-- ==== Sys2Proof/Machine/Scalar.lean ====
section
/-! DEFINITION. The Scalar Engine (41_scalar_engine.md): one pair of `SDEC`, one byte of `SENC`, and the
two operations as their rules write them. -/

namespace Sys2Proof.Machine

/-- Pair `p` of `SDEC(cw, s0, _, d0, _)` (R122, R123): both characters are looked up, then the byte is
written or the command fails. -/
def sdecPair (j : Job) (s0 d0 p : Nat) (s : State) : Flow :=
  let hi := lookup j.instr.cw (srcRead j s.mem (s0 + 2 * p))
  let lo := lookup j.instr.cw (srcRead j s.mem (s0 + 2 * p + 1))
  if hi = INVALID ∨ lo = INVALID then .stop (raiseInvalidChar j s)
  else .go { s with mem := dstWrite j s.mem (d0 + p) ((hi <<< 4) ||| lo).toNat }

/-- `SDEC(cw, s0, n, d0, cap)` (R120): the capacity check, then `floor(n / 2)` pairs; an unpaired last
character is not looked at (R124). -/
def sdec (j : Job) (s0 n d0 cap : Nat) (s : State) : Flow :=
  if capacityShort .dec n cap then .stop (raiseCapacity s)
  else repeatUnits (sdecPair j s0 d0) (n / 2) 0 s

/-- The code unit of a nibble: `zext_(8*cw)(N2C[n])` (R126); its value does not depend on `cw`. -/
def charOf (n : BitVec 4) : Nat := (n2c n).toNat

/-- Byte `p` of `SENC(cw, s0, _, d0, _)` (R128): the high nibble's character, then the low nibble's. -/
def sencByte (j : Job) (s0 d0 p : Nat) (s : State) : Flow :=
  let b : Byte := BitVec.ofNat 8 (srcRead j s.mem (s0 + p))
  let m1 := dstWrite j s.mem (d0 + 2 * p) (charOf (b.extractLsb' 4 4))
  .go { s with mem := dstWrite j m1 (d0 + 2 * p + 1) (charOf (b.extractLsb' 0 4)) }

/-- `SENC(cw, s0, n, d0, cap)` (R126). -/
def senc (j : Job) (s0 n d0 cap : Nat) (s : State) : Flow :=
  if capacityShort .enc n cap then .stop (raiseCapacity s)
  else repeatUnits (sencByte j s0 d0) n 0 s

end Sys2Proof.Machine
end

◇ ◇ ◇ ◇ ◇

Transcribe the entries above word for word, from the first line through the line containing "else repeatUnits (sdecPair", and nothing else.

[Solution to this task]
-- ==== Sys2Proof/Machine/Scalar.lean ====
section
/-! DEFINITION. The Scalar Engine (41_scalar_engine.md): one pair of `SDEC`, one byte of `SENC`, and the
two operations as their rules write them. -/

namespace Sys2Proof.Machine

/-- Pair `p` of `SDEC(cw, s0, _, d0, _)` (R122, R123): both characters are looked up, then the byte is
written or the command fails. -/
def sdecPair (j : Job) (s0 d0 p : Nat) (s : State) : Flow :=
  let hi := lookup j.instr.cw (srcRead j s.mem (s0 + 2 * p))
  let lo := lookup j.instr.cw (srcRead j s.mem (s0 + 2 * p + 1))
  if hi = INVALID ∨ lo = INVALID then .stop (raiseInvalidChar j s)
  else .go { s with mem := dstWrite j s.mem (d0 + p) ((hi <<< 4) ||| lo).toNat }

/-- `SDEC(cw, s0, n, d0, cap)` (R120): the capacity check, then `floor(n / 2)` pairs; an unpaired last
character is not looked at (R124). -/
def sdec (j : Job) (s0 n d0 cap : Nat) (s : State) : Flow :=
  if capacityShort .dec n cap then .stop (raiseCapacity s)
  else repeatUnits (sdecPair j s0 d0) (n / 2) 0 s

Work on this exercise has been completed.